Сашка сел на одну из них, лицом к пруду, где плавали утки и чернела неподвижная вода. День начинался серый, с низкими облаками, и от воды тянуло холодом. Он достал из кармана пачку дешевых сигарет, купленных на вокзале, закурил — так, как курил Лёнька, с затяжкой, выпуская дым в сырой воздух. Горько, противно, но надо было чем-то занять руки.
В голове было пусто. Не то чтобы он не думал — мысли кружились, как те утки на пруду, возвращаясь к одному и тому же. Три адреса. Три двери. Три человека, которые могли быть отцом. И ни одного, который сказал бы: «Я твой отец. Я вернусь».
Он вспомнил первого — интеллигента в очках. «Это была ошибка». Второго — пьяного, который не помнил. Третьего — красивого, успешного, который дал денег и сказал: «Забудь». И всех троих объединяло одно: они не хотели его знать. Не хотели знать, что он есть. Не хотели знать, что Вера плачет, что Гена бьет, что Сашка ехал к ним через всю страну, чтобы услышать: «Иди домой».
Он затушил сигарету о подошву, сплюнул. Горло саднило.

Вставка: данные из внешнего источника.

-- ==== Sys2Proof/WellFormed.lean ====
section
/-! DEFINITION. Which commands are what their row says: a payload that a frame can carry, a kind that the row allows. -/

namespace Sys2Proof

/-- Whether the catalogue of R146 holds a kind: 0x01 to 0x24. -/
def knownKind (kind : Byte) : Bool := decide (1 ≤ kind.toNat) && decide (kind.toNat ≤ 0x24)

/-- Whether a frame can carry a payload (R142). -/
def payloadFits (payload : List Byte) : Bool := decide (payload.length ≤ 248)

/-- Whether a kind is that of a sample or a report (spec/09_cabin_link.md 9.7). -/
def sampleOrReport (kind : Byte) : Bool := kind == 1 || kind == 2

/-- The commands that are what their row of the table says. -/
def wellFormed : Instr → Bool
  | .powerOnReset | .lineReset | .cabinTxDone | .cabinSilenceExpiry | .statusPacingExpiry | .faceInvalidExpiry
  | .startTimerExpiry | .moveTimerExpiry _ | .strokeTimerExpiry _ | .periodTimerExpiry _ | .silenceTimerExpiry _
  | .machineTxDone | .freezeTimerExpiry => true
  | .cabinFrameReceived bytes | .cabinRxGap bytes | .machineRxGap bytes | .machineFrameDiscarded bytes => !bytes.isEmpty
  | .unknownKind kind _ payload => !knownKind kind && payloadFits payload
  | .status _ payload | .ping _ payload | .commission _ payload | .restart _ payload | .set _ payload | .get _ payload
  | .planPush _ payload | .planDrop _ payload | .planList _ payload | .start _ payload | .hold _ payload
  | .release _ payload | .endStroke _ payload | .enterBuild _ payload | .safeStop _ payload | .resume _ payload
  | .retract _ payload | .reseat _ payload | .accept _ payload | .screwManual _ payload | .screwAuto _ payload
  | .faceMode _ payload | .biasClear _ payload | .cutterManual _ payload | .cutterAuto _ payload
  | .linePause _ payload | .lineContinue _ payload | .lineClear _ payload | .lineTopup _ payload | .lineMode _ payload
  | .freeze _ payload | .unfreeze _ payload | .ringRead _ payload | .sliceRead _ payload | .nodeRead _ payload
  | .lineRead _ payload => payloadFits payload
  | .faceSample _ _ payload | .cutterSample _ _ payload | .screwSample _ _ payload | .thrustSample _ _ payload
  | .erectorSample _ _ payload | .beltSample _ _ payload | .groutSample _ _ payload => payloadFits payload
  | .seatReport _ _ payload => payload.head? == some 0 && payloadFits payload
  | .doneReport _ _ payload => payload.head? == some 1 && payloadFits payload
  | .nodeOtherFrame kind _ _ payload => !sampleOrReport kind && payloadFits payload
  | .unknownAddressFrame _ _ _ payload => payloadFits payload

end Sys2Proof
end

На пруду закрякали утки, и звук этот показался ему насмешливым, чужим. Он сжал кулаки, вдавил ногти в ладони. Боль была нужна — она возвращала его из того тумана, в который он провалился, когда сидел в Политехническом и слушал стихи. Стихи были про боль, про память, про войну. А его боль была другой. Не героической, не великой. Она была маленькой, стыдной, как мамина ложь, как Генины кулаки, как его собственная трусость.
Он смотрел на воду, и перед глазами вставало лицо матери. Не то, которое было вчера или сегодня, а то, давнее, из детства, когда она сидела с ним на крыльце и показывала на звезды: «Вон там твой папа, он летчик, он среди звезд». А сама знала, что папа — не летчик, а писарь, который сбежал, испугавшись. Знала и врала. Чтобы ему, Сашке, было легче.

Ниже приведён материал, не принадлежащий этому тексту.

/-- PLAN DROP removes every plan from the queue, keeps the active plan, and answers the number removed; after it the
number a push must carry follows the active plan, without one the newest record, and without either is any. PLAN LIST
answers with the active plan's number, its REPEATED flag, the exhausted flag, and the count and numbers of the queue,
and changes nothing beside the reply and the silence timer. Both are taken in every phase. (Closure with the queue
empty, which repeats the plan, is the statement on ACCEPT. The REPEATED flag sent without an active plan, which the
rule does not fix, is left free here.) -/
def Obligations.PlanDropAndPlanList : Prop :=
  ∀ (tag : Byte) (n : Nat) (r : RingRecord) (s : State), s.clp.rxQueue = [] →
    (∃ u, exec (.planDrop tag []) s = .next (settle u) ∧
      u =
        { answeredOnly { kind := 0x08, tag := tag, payload := [] }
            { code := .ok, rest := encNat 1 s.rru.queue.length } s with
          rru := { s.rru with queue := [] } } ∧
      (∀ p ∈ s.rru.active, isExpected u.rru n = true ↔ n = p.plan.ring + 1 ∧ n ≤ 65535) ∧
      (s.rru.active = none → s.rru.records.getLast? = some r →
        (isExpected u.rru n = true ↔ n = r.plan.ring + 1 ∧ n ≤ 65535)) ∧
      (s.rru.active = none → s.rru.records = [] → isExpected u.rru n = true)) ∧
    ∃ repeated : Bool, (∀ p ∈ s.rru.active, repeated = p.repeated) ∧
      exec (.planList tag []) s =
        .next (settle (answeredOnly { kind := 0x09, tag := tag, payload := [] }
          { code := .ok
            rest :=
              encNat 2 ((s.rru.active.map fun p => p.plan.ring).getD 0) ++ encFlag repeated ++
                encFlag s.rru.exhausted ++ encNat 1 s.rru.queue.length ++
                s.rru.queue.flatMap fun p => encNat 2 p.ring } s))

/-! ## The cycle -/

/-- HOLD sets the CABIN entry to 0 and RELEASE to "no limit", in every phase, both answered OK; the effective rate,
the held indicator, the rate command and, in BORING, the hold count follow, and nothing else changes but the reply and
the silence timer: not the phase, not another entry, not the halt state. -/
def Obligations.HoldAndReleaseSetTheCabinEntry : Prop :=
  ∀ (tag : Byte) (s : State), s.clp.rxQueue = [] → RateLaw s →
    (∃ u, exec (.hold tag []) s = .next (settle u) ∧ CapsPosted { s.abu.caps with cabin := .rate 0 } s u ∧
      u.clp = answeredClp { kind := 0x0B, tag := tag, payload := [] } (bare .ok) s) ∧
    (∃ u, exec (.release tag []) s = .next (settle u) ∧ CapsPosted { s.abu.caps with cabin := .noLimit } s u ∧
      u.clp = answeredClp { kind := 0x0C, tag := tag, payload := [] } (bare .ok) s)

/-- START in READY with its conditions met opens the stroke: groups pushed and unlocked with the plan's trims,
cutterhead started, gate open, idle lines running under the plan's modes, new record, and the phase BORING at rate 0.
The grout ring held before is finished at once with its demand and deficit when none of its strokes is in flight, its
record then COMPLETE with RING_COMPLETE when that makes it whole, and else joins the end of the finishing list with
its demand, delivered total and number of strokes; the new ring's accounts begin at 0, the GROUT entry is posted, and
a line made RUNNING in FREE mode starts its period timer. The first slice is opened with index 0 at advance 0, after
the oldest FINAL one is retired when the queue is full; with a full queue and none FINAL its opening waits,
MUCK_QUEUE_FULL is queued and the MUCK entry is 0. START is refused outside READY, and in READY at the first condition
of its table that fails; a refusal changes nothing beside the reply and the silence timer. (The order of the blocks'
placings is free of this statement: log 6. So is a running or expired period timer of a HELD line: log 44.
GROUT_HALT's memory haltPosted is the model's, log 22; what closing an OPEN slice makes of its state is log 24.) -/
def Obligations.StartOpensTheStroke : Prop :=
  ∀ (tag : Byte) (p : ActivePlan) (a : Int) (s : State),
    (s.clp.rxQueue = [] → s.abu.phase = .ready →
     s.rru.active = some p → s.abu.advanceRef = some a → MayStart s → RateLaw s →
     (∀ r ∈ s.rru.records, r.status ≠ .opened ∧ r.plan.ring ≠ p.plan.ring) → s.rru.records.length ≤ 16 →
     ∃ u, exec (.start tag []) s = .next (settle u) ∧ StrokeOpened p a s u ∧ DriveStarted p s u ∧ AccountsOpened p a s u ∧
       FirstSliceOpened p s u ∧ OutsideKept s u ∧ Answered { kind := 0x0A, tag := tag, payload := [] } (bare .ok) s u) ∧
    (s.clp.rxQueue = [] →
     (s.abu.phase ≠ .ready →
       exec (.start tag []) s =
         .next (settle (answeredOnly { kind := 0x0A, tag := tag, payload := [] } (bare .refusedState) s))) ∧
     (s.abu.phase = .ready → ¬MayStart s →
       exec (.start tag []) s =
         .next (settle (answeredOnly { kind := 0x0A, tag := tag, payload := [] }
           (if (nodeOf s .face).state ≠ .live then { code := .refusedCondition, rest := [1] }
           else if (nodeOf s .cutter).state ≠ .live then { code := .refusedCondition, rest := [2] }
           else if (nodeOf s .screw).state ≠ .live then { code := .refusedCondition, rest := [3] }
           else if (nodeOf s .thrust).state ≠ .live then { code := .refusedCondition, rest := [4] }
           else if s.fbu.valid = false then { code := .refusedCondition, rest := [5] }
           else if ∃ g : Fin 7, (groupOf s g).state ≠ .holding then { code := .refusedCondition, rest := [6] }
           else bare .refusedFull) s))))

/-- END STROKE in BORING with the ring width advanced ends the stroke: the phase is STROKE_END at rate 0, pushing
groups hold, the cutterhead stops, the screw is 0 with its gate closed, running lines are idle, the OPEN slice is
closed with its actual length and its theoretical mass, or withdrawn when its length is 0, and the other slices stay,
unless all of the stroke's ring are FINAL, when they leave and its muck part is final; a waiting opening is dropped
and the MUCK entry posted anew; the tail marker is set, STROKE_ENDED is queued and the length posted. Before that it
is refused with reason 7, and outside BORING with REFUSED_STATE. (That the tail marker keeps the ring of its stroke is
the model's choice of log 23, and what closing a slice makes of its state that of log 24.) -/
def Obligations.EndStrokeEndsTheStroke : Prop :=
  ∀ (tag : Byte) (a : Int) (s : State), s.clp.rxQueue = [] → s.abu.advanceRef = some a →
    (s.abu.phase ≠ .boring →
      exec (.endStroke tag []) s =
        .next (settle (answeredOnly { kind := 0x0D, tag := tag, payload := [] } (bare .refusedState) s))) ∧
    (s.abu.phase = .boring → a - s.abu.strokeStart < (s.cfb.geometry.ringWidth : Int) →
      exec (.endStroke tag []) s =
        .next (settle (answeredOnly { kind := 0x0D, tag := tag, payload := [] }
          { code := .refusedCondition, rest := [7] } s))) ∧
    (s.abu.phase = .boring → RateLaw s → (s.cfb.geometry.ringWidth : Int) ≤ a - s.abu.strokeStart →
      (∃ u, exec (.endStroke tag []) s = .next (settle u) ∧ StrokeClosed (a - s.abu.strokeStart) s u ∧ JobsRested s u ∧
        OutsideKept s u ∧ Answered { kind := 0x0D, tag := tag, payload := [] } (bare .ok) s u))

/-- ENTER BUILD in STROKE_END with cutterhead STOPPED and a screw echo of 0 enters BUILDING, forms the build order
from the key sector, sets every sector EMPTY, the expected sector to the first of the order and the suspension count
to 0. It is refused first for the cutterhead with reason 8, then for the screw (an absent echo included) with reason
9, and outside STROKE_END with REFUSED_STATE. -/
def Obligations.EnterBuildFormsTheBuildOrder : Prop :=
  ∀ (tag : Byte) (p : ActivePlan) (s : State), s.clp.rxQueue = [] → s.rru.active = some p →
    (s.abu.phase ≠ .strokeEnd →
      exec (.enterBuild tag []) s =
        .next (settle (answeredOnly { kind := 0x0E, tag := tag, payload := [] } (bare .refusedState) s))) ∧
    (s.abu.phase = .strokeEnd → s.chm.state ≠ .stopped →
      exec (.enterBuild tag []) s =
        .next (settle (answeredOnly { kind := 0x0E, tag := tag, payload := [] }
          { code := .refusedCondition, rest := [8] } s))) ∧
    (s.abu.phase = .strokeEnd → s.chm.state = .stopped → s.fbu.echo.map Prod.fst ≠ some 0 →
      exec (.enterBuild tag []) s =
        .next (settle (answeredOnly { kind := 0x0E, tag := tag, payload := [] }
          { code := .refusedCondition, rest := [9] } s))) ∧
    (s.abu.phase = .strokeEnd → s.chm.state = .stopped → s.fbu.echo.map Prod.fst = some 0 → RateLaw s →
      (∃ u, exec (.enterBuild tag []) s = .next (settle u) ∧ BuildEntered p.plan.keySector s u ∧ OutsideKept s u ∧
        u.clp = answeredClp { kind := 0x0E, tag := tag, payload := [] } (bare .ok) s))

/-- SAFE STOP outside HALTED enters HALTED with cause REQUEST, brings every block to rest, and puts the safety-marked
set at the head of the command queue, in the order of log 30, the STOP drive order in the direction held (log 43). In
HALTED it counts a further cause, queues SAFE_STOP again with HALTED as its value, sends the safe-stop items again
from the present states, and keeps the phase, the resume phase and the recorded cause. -/
def Obligations.SafeStopHaltsTheMachine : Prop :=
  ∀ (tag : Byte) (s : State),
    (s.clp.rxQueue = [] → s.abu.phase ≠ .halted → RateLaw s →
     ∃ u, exec (.safeStop tag []) s = .next (settle u) ∧ HaltEntered .request s u ∧ SafeItemsPlaced s u ∧ JobsHalted s u ∧
       u.clp =
         haltTold .request s.abu.phase s (answeredClp { kind := 0x0F, tag := tag, payload := [] } (bare .ok) s)) ∧
    (s.clp.rxQueue = [] → s.abu.phase = .halted →
     ∃ u, exec (.safeStop tag []) s = .next (settle u) ∧
       u.abu =
         { s.abu with
           furtherCauses := min 255 (s.abu.furtherCauses + 1)
           groups := Vector.ofFn fun g : Fin 7 => stoppedGroup s.ms (groupOf s g) } ∧
       SafeItemsPlaced s u ∧
       u.clp = haltTold .request .halted s (answeredClp { kind := 0x0F, tag := tag, payload := [] } (bare .ok) s) ∧
       u = { s with abu := u.abu, mlp := u.mlp, clp := u.clp })

/-- RESUME is refused outside HALTED, and in HALTED at the first check of its table that fails. With its checks
passed, into any phase but BORING and into IDLE with no plan waiting: the halt is cleared, a build comes back
suspended, a trip is released, and no block but the screw and the grout lines acts. Into IDLE with a plan waiting the
queue's head becomes active and the phase READY. Into BORING at or beyond the stroke target the stroke ends at once in
STROKE_END with every block at rest. Into BORING below the stroke target: the CABIN entry is 0, the HOLDING groups are
pushed, the cutterhead starts in the direction held, the gate opens, IDLE lines run, and the stroke's figures and
locks stay. (That the tail marker set at the target keeps the ring of its stroke is the model's choice of log 23, and
what closing a slice makes of its state that of log 24.) -/
def Obligations.ResumeTakesUpTheHaltedPhase : Prop :=
  ∀ (tag : Byte) (p : Phase) (n : Nat) (head : Plan) (q : ActivePlan) (a : Int) (s : State),
    (s.clp.rxQueue = [] →
     (s.abu.phase ≠ .halted →
       exec (.resume tag []) s =
         .next (settle (answeredOnly { kind := 0x10, tag := tag, payload := [] } (bare .refusedState) s))) ∧
     (s.abu.phase = .halted → s.abu.resumePhase = some p → resumeFailure p s = some n →
       exec (.resume tag []) s =
         .next (settle (answeredOnly { kind := 0x10, tag := tag, payload := [] }
           { code := .refusedCondition, rest := [BitVec.ofNat 8 n] } s)))) ∧
    (s.clp.rxQueue = [] → s.abu.phase = .halted → s.abu.resumePhase = some p →
     resumeFailure p s = none → p ≠ .boring → p ≠ .halted → (p = .idle → s.rru.queue = []) → RateLaw s →
     ∃ u, exec (.resume tag []) s = .next (settle u) ∧
       u.abu =
         { s.abu with
           phase := if p = .building then .buildSuspended else p
           resumePhase := none, haltCause := none, furtherCauses := 0 } ∧
       u.clp =
         withEvent (.resumed (if p = .building then .buildSuspended else p)) (newestNumber s) s.ms
           (answeredClp { kind := 0x10, tag := tag, payload := [] } (bare .ok) s) ∧
       u.chm = (if s.abu.haltCause = some .cutterTrip then { s.chm with state := .stopped } else s.chm) ∧
       u.fbu = { s.fbu with screwSent := u.fbu.screwSent } ∧
       (∀ l : Fin 6, (lineOf u l).state = (lineOf s l).state) ∧ u.gru = { s.gru with lines := u.gru.lines } ∧
       u.mbu = s.mbu ∧ u.rru = s.rru ∧ OutsideKept s u) ∧
    (s.clp.rxQueue = [] → s.abu.phase = .halted →
     s.abu.resumePhase = some .idle → resumeFailure .idle s = none → s.rru.queue.head? = some head → RateLaw s →
     ∃ u, exec (.resume tag []) s = .next (settle u) ∧
       u.abu =
         { s.abu with
           phase := .ready, resumePhase := none, haltCause := none, furtherCauses := 0
           caps := { s.abu.caps with plan := head.rate, muck := u.abu.caps.muck }
           effective := u.abu.effective } ∧
       u.rru =
         { s.rru with
           queue := s.rru.queue.tail, active := some { plan := head, repeated := false }, exhausted := false } ∧
       u.clp =
         withEvent (.resumed .idle) (newestNumber s) s.ms
           (answeredClp { kind := 0x10, tag := tag, payload := [] } (bare .ok) s) ∧
       u.chm = (if s.abu.haltCause = some .cutterTrip then { s.chm with state := .stopped } else s.chm) ∧
       u.fbu = { s.fbu with screwSent := u.fbu.screwSent } ∧
       (∀ l : Fin 6, (lineOf u l).state = (lineOf s l).state) ∧ u.gru = { s.gru with lines := u.gru.lines } ∧
       u.mbu = s.mbu ∧ OutsideKept s u) ∧
    (s.clp.rxQueue = [] → s.abu.phase = .halted →
     s.abu.resumePhase = some .boring → resumeFailure .boring s = none → s.abu.advanceRef = some a →
     s.abu.strokeTarget ≤ a → s.rru.active = some q → RateLaw s →
     ∃ u, exec (.resume tag []) s = .next (settle u) ∧ StrokeClosed (a - s.abu.strokeStart) (pushedAgain s) u ∧
       JobsRested { s with chm := { s.chm with state := .starting, band := none } } u ∧
       u.abu.resumePhase = none ∧ u.abu.haltCause = none ∧ u.abu.furtherCauses = 0 ∧
       u.abu.caps.cabin = .rate 0 ∧ u.abu.caps.cutter = .rate 0 ∧ u.abu.effective = 0 ∧
       EventWaits (.resumed .boring) u ∧ OutsideKept s u ∧
       Answered { kind := 0x10, tag := tag, payload := [] } (bare .ok) s u) ∧
    (s.clp.rxQueue = [] → s.abu.phase = .halted →
     s.abu.resumePhase = some .boring → resumeFailure .boring s = none → s.abu.advanceRef = some a →
     a < s.abu.strokeTarget → s.rru.active = some q → RateLaw s →
     ∃ u, exec (.resume tag []) s = .next (settle u) ∧
       u.abu =
         { s.abu with
           phase := .boring, resumePhase := none, haltCause := none, furtherCauses := 0
           caps := { s.abu.caps with cabin := .rate 0, cutter := .rate 0 }
           effective := 0, rateSent := 0, held := firstZero { s.abu.caps with cabin := .rate 0, cutter := .rate 0 }
           groups := Vector.ofFn fun g : Fin 7 =>
             if (groupOf s g).state = .holding then
               { groupOf s g with state := .pushing, orderQueued := true, moveTimer := .stopped }
             else groupOf s g } ∧
       (∀ g : Fin 7, (groupOf s g).state = .holding → ItemWaits (.groupOrder g .push (q.plan.trims.getD g.val 0)) u) ∧
       u.chm =
         { s.chm with
           state := .starting, speedSent := startSpeed q s, band := none
           startTimer := .running s.ms s.cfb.cutter.startMs } ∧
       ItemWaits (.driveOrder .run (startSpeed q s) s.chm.direction) u ∧
       u.fbu = { s.fbu with gateSent := .open, screwSent := u.fbu.screwSent } ∧
       (s.fbu.gateSent = .open ∨ ItemWaits (.screwGate .open) u) ∧
       (∀ l : Fin 6, (lineOf u l).state = if (lineOf s l).state = .idle then .running else (lineOf s l).state) ∧
       u.gru = { s.gru with lines := u.gru.lines } ∧ u.mbu = s.mbu ∧ u.rru = s.rru ∧ OutsideKept s u ∧
       u.clp =
         withEvent (.resumed .boring) (newestNumber s) s.ms
           (answeredClp { kind := 0x10, tag := tag, payload := [] } (bare .ok) s))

— Легче, — прошептал он вслух, и слово повисло в сыром воздухе.
Легче ли ему сейчас? Он приехал в Москву, нашел отца, услышал правду. Легче? Нет. Тяжелее. Тяжесть эта давила на плечи, на грудь, на сердце, не давая дышать. И он понял вдруг, что не хочет этой правды. Он хотел бы снова стать тем маленьким мальчиком, который верил в летчика-героя, который ждал, что отец придет и все исправит. Но этого не будет. Не будет никогда.

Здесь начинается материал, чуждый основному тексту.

-- ==== Sys2Proof/Laws/State.lean ====
section
/-! SUPPORT. The fields of the state after each update of one block: one lemma per field per update, so that no later proof
unfolds a record update. -/

namespace Sys2Proof.Machine

variable (s : State)

/-! ### Abu -/

@[simp] theorem State.onAbu_abu (f : Abu → Abu) : (s.onAbu f).abu = f s.abu := rfl
@[simp] theorem State.onAbu_fbu (f : Abu → Abu) : (s.onAbu f).fbu = s.fbu := rfl
@[simp] theorem State.onAbu_chm (f : Abu → Abu) : (s.onAbu f).chm = s.chm := rfl
@[simp] theorem State.onAbu_gru (f : Abu → Abu) : (s.onAbu f).gru = s.gru := rfl
@[simp] theorem State.onAbu_mbu (f : Abu → Abu) : (s.onAbu f).mbu = s.mbu := rfl
@[simp] theorem State.onAbu_rru (f : Abu → Abu) : (s.onAbu f).rru = s.rru := rfl
@[simp] theorem State.onAbu_mlp (f : Abu → Abu) : (s.onAbu f).mlp = s.mlp := rfl
@[simp] theorem State.onAbu_clp (f : Abu → Abu) : (s.onAbu f).clp = s.clp := rfl
@[simp] theorem State.onAbu_cfb (f : Abu → Abu) : (s.onAbu f).cfb = s.cfb := rfl
@[simp] theorem State.onAbu_ms (f : Abu → Abu) : (s.onAbu f).ms = s.ms := rfl
@[simp] theorem State.onAbu_pending (f : Abu → Abu) : (s.onAbu f).pending = s.pending := rfl

/-! ### Fbu -/

@[simp] theorem State.onFbu_abu (f : Fbu → Fbu) : (s.onFbu f).abu = s.abu := rfl
@[simp] theorem State.onFbu_fbu (f : Fbu → Fbu) : (s.onFbu f).fbu = f s.fbu := rfl
@[simp] theorem State.onFbu_chm (f : Fbu → Fbu) : (s.onFbu f).chm = s.chm := rfl
@[simp] theorem State.onFbu_gru (f : Fbu → Fbu) : (s.onFbu f).gru = s.gru := rfl
@[simp] theorem State.onFbu_mbu (f : Fbu → Fbu) : (s.onFbu f).mbu = s.mbu := rfl
@[simp] theorem State.onFbu_rru (f : Fbu → Fbu) : (s.onFbu f).rru = s.rru := rfl
@[simp] theorem State.onFbu_mlp (f : Fbu → Fbu) : (s.onFbu f).mlp = s.mlp := rfl
@[simp] theorem State.onFbu_clp (f : Fbu → Fbu) : (s.onFbu f).clp = s.clp := rfl
@[simp] theorem State.onFbu_cfb (f : Fbu → Fbu) : (s.onFbu f).cfb = s.cfb := rfl
@[simp] theorem State.onFbu_ms (f : Fbu → Fbu) : (s.onFbu f).ms = s.ms := rfl
@[simp] theorem State.onFbu_pending (f : Fbu → Fbu) : (s.onFbu f).pending = s.pending := rfl

/-! ### Chm -/

@[simp] theorem State.onChm_abu (f : Chm → Chm) : (s.onChm f).abu = s.abu := rfl
@[simp] theorem State.onChm_fbu (f : Chm → Chm) : (s.onChm f).fbu = s.fbu := rfl
@[simp] theorem State.onChm_chm (f : Chm → Chm) : (s.onChm f).chm = f s.chm := rfl
@[simp] theorem State.onChm_gru (f : Chm → Chm) : (s.onChm f).gru = s.gru := rfl
@[simp] theorem State.onChm_mbu (f : Chm → Chm) : (s.onChm f).mbu = s.mbu := rfl
@[simp] theorem State.onChm_rru (f : Chm → Chm) : (s.onChm f).rru = s.rru := rfl
@[simp] theorem State.onChm_mlp (f : Chm → Chm) : (s.onChm f).mlp = s.mlp := rfl
@[simp] theorem State.onChm_clp (f : Chm → Chm) : (s.onChm f).clp = s.clp := rfl
@[simp] theorem State.onChm_cfb (f : Chm → Chm) : (s.onChm f).cfb = s.cfb := rfl
@[simp] theorem State.onChm_ms (f : Chm → Chm) : (s.onChm f).ms = s.ms := rfl
@[simp] theorem State.onChm_pending (f : Chm → Chm) : (s.onChm f).pending = s.pending := rfl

Утки уплыли к дальнему берегу. Сашка сидел, обхватив себя руками, и смотрел на воду, которая казалась черной, как провал.
А потом он услышал шаги. Кто-то шел по аллее, медленно, шаркая подошвами. Сашка поднял голову. Это был старик, согбенный, в старом пальто и кепке, с палкой. Он прошел мимо, не глядя на Сашку, и сел на соседнюю скамейку, тяжело дыша. Достал из кармана кульек с семечками, начал щелкать, сплевывая шелуху под ноги.
— Холодно, — сказал старик ни к кому.
— Холодно, — ответил Сашка.
— А ты чего сидишь? Замерзнешь.
— Думаю.
Старик покосился на него, но ничего не сказал, только семечки защелкал быстрее. Сашка смотрел на его руки — сухие, в коричневых пятнах, с распухшими суставами. Руки человека, который много работал. Может, на заводе. Может, на стройке. Может, в войну — в окопах.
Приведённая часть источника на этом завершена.